Op twee plekken langs de pijp waar het water doorheen stroomt wordt
een detector geplaatst. De detectoren meten op identieke wijze
hoog-energetische gammafotonen.
In figuur 4 staat het meetresultaat van beide detectoren. De afstand tussen de detectoren is 15 m.
c) Bepaal de stroomsnelheid van het water in de pijp.
Een tweede toepassing is lekdetectie. In figuur 1 is met de letter X een plek aangegeven vlak bij het secundaire koelcircuit buiten het reactorgebouw. Hier staat een detector. Bij normaal functioneren meet deze detector geen hoog-energetische gammafotonen.
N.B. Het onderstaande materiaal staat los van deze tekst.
-- ==== Sys2Proof/Machine/Ports.lean ====
section
/-! DEFINITION. The outputs (spec/10_state.md R41) and what `feed` returns (spec/40_frame_accumulator.md R125). -/
namespace Sys2Proof.Machine

/-- `busy`. -/
def busy (s : State) : Bool := decide (s.phase ≠ .ready)

/-- `st_wreq`, by R41's table: a function of the state before the step. DEDUCED (log 11): it is 1 for an address out of
range too. DESIGN CHOICE (log 18): `rst` of the same step has no effect on it. What a step presents to the store, by
R172 and R220, is `presentsWrite`. -/
def stWreq (s : State) : Bool := writePending s

/-- The step under these inputs presents the write of `st_waddr` and `st_wdata`: not with `rst`
(spec/70_reset_and_hazards.md R220, log 18), and not for an address that does not exist, where the step faults before
any request (spec/42_write_sequencer.md R172, log 11). -/
def presentsWrite (i : Inputs) (s : State) : Bool := !i.rst && writeInFlight s

/-- `st_waddr`, no value unless `st_wreq` = 1. -/
def stWaddr (s : State) : Option Word := if stWreq s then some (writeAddr s) else none

/-- `st_wdata`, no value unless `st_wreq` = 1. -/
def stWdata (s : State) : Option Byte :=
  if stWreq s then s.buf[3 + s.curOff.bits.toNat]?.map Reg.bits else none

/-- `sys_reset_req`. -/
def sysResetReq (s : State) : Bool := decide (s.phase = .resetReq)

/-- `poll_armed`. -/
def pollArmedOut (s : State) : Bool := s.pollArmed

/-- `cfg_switch_threshold`, no value before the INIT step (R44). -/
def cfgSwitchThreshold (s : State) : Option Word := s.switchThreshold.value?

/-- `cfg_sonar_divider`. -/
def cfgSonarDivider (s : State) : Option Word := s.sonarDivider.value?

/-- `cfg_threshold_sonar`. -/
def cfgThresholdSonar (s : State) : Option Word := s.thresholdSonar.value?

/-- `cfg_threshold_ir`. -/
def cfgThresholdIR (s : State) : Option Word := s.thresholdIR.value?

/-- `rx_take` of the step that led to this state. -/
def rxTakeOut (s : State) : Bool := s.rxTake

/-- The DispatchOutcome of R125; the frame going on is the absence of one. -/
inductive DispatchOutcome where
  | resetRequested
  | writeStarted (a : Word) (n : Byte)
  | readResponse (a : Word) (v : Byte)
  | pollArmed
  | rejected (r : RejectReason)
  deriving DecidableEq, Repr

/-- What one event says of the dispatch, by the table of R125. -/
def Event.dispatchOutcome : Event → Option DispatchOutcome
  | .resetRequested => some .resetRequested
  | .writeStart a n => some (.writeStarted a n)
  | .readDone a v => some (.readResponse a v)
  | .pollArmed => some .pollArmed
  | .reject r => some (.rejected r)
  | .frameStart _ => none
  | .param _ _ => none
  | .pollCleared => none
  | .writeWait _ _ => none
  | .writeAck _ _ => none
  | .writeDone _ _ => none
  | .refresh _ _ _ _ => none
  | .initDone => none
  | .resetTaken => none

/-- What `feed(byte)` returned in the last step (R125): none when no byte was taken or the frame goes on (log 15). -/
def feedOutcome (s : State) : Option DispatchOutcome :=
  if s.rxTake then s.events.findSome? Event.dispatchOutcome else none

end Sys2Proof.Machine
end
Als detector X toch hoog-energetische gammafotonen registreert, is
meteen duidelijk dat er ergens een lek is.
d) Leg uit waar het lek zich dan bevindt.
Uitwerkingen
Open het antwoord op de vraag van jouw keuze.
Uitwerking vraag (a)
Uitwerking vraag (b)
Uit de figuur kan bepaald worden hoeveel deeltjes in een liter water geraakt worden bij het passeren van de reactor:
$3,2\cdot 10^{10} - 0,9 \cdot 10^{10} = 2,3\cdot 10^{10}$
Dit gebeurt in 16,5 - 1,5 = 15 seconde. Het aantal keer per jaar dat dit gebeurt is
$\frac{362\cdot 24\cdot 3600}{15} = 2,10\cdot 10^6~\mathrm{keer}$
Het totaal aantal deeltjes is dan:
$2,3\cdot 10^{10} \cdot 2,10\cdot 10^6=4,83\cdot 10^{16}$
De totale massa van alles deze deeltjes (aangezien de massa van een water molecuul 18u is), is:
$4,83\cdot 10^{16}\cdot 18\cdot 1,66\cdot 10^{-27}=1,443\cdot 10^{-9}~\mathrm{kg}$
Aangezien de massa van 1 liter water 0,998 kg is, komt dit overeen met:
$\frac{1,443\cdot 10^{-9}}{0,998}\cdot 100\%=1,4\cdot 10^{-7} \%$
Uitwerking vraag (c)
Uit de figuur zien we hoeveel de activiteit afgenomen is tussen detector 1 en 2. We weten ook dat er 15 m afstand tussen de twee detectoren zit. Als we weten hoeveel tijd er tussen detector 1 en 2 zit, kan de snelheid berekend worden.
De tijd tussen de detectoren volgt uit het verschil in activiteit. Bij detector 1 is de activiteit ongeveer 8,4 kBq en bij detector 2 is dat 6,3 kBq (waarbij kBq overeen komt met duizend vervallen kernen per seconde).
Voor de tijd geeft dit:
$\displaylines{\begin{aligned}\\ A(t) &= A(0)\cdot \left(\frac{1}{2} \right )^{\frac{t}{t_{1/2}}} \\ 6,3\cdot 10^3 &= 8,4\cdot 10^3 \left(\frac{1}{2} \right )^{\frac{t}{7,2}} \\ 0,75 &= \left(\frac{1}{2} \right )^{\frac{t}{7,2}} \\ \log(0,75) &= \frac{t}{7,2}\cdot \log(\frac{1}{2}) \\ t &= \frac{\log(0,75)}{\log(\frac{1}{2})}\cdot 7,2=2,99~\mathrm{s}\end{aligned}}$
En de snelheid is dan:
$v=\frac{s}{t}=\frac{15}{2,99}=5,0~\mathrm{ms}^{-1}$
Uitwerking vraag (d)
De gammafotonen moeten afkomstig zijn uit het secundaire circuit. Er zit dus een lek tussen het primaire en secundaire circuit.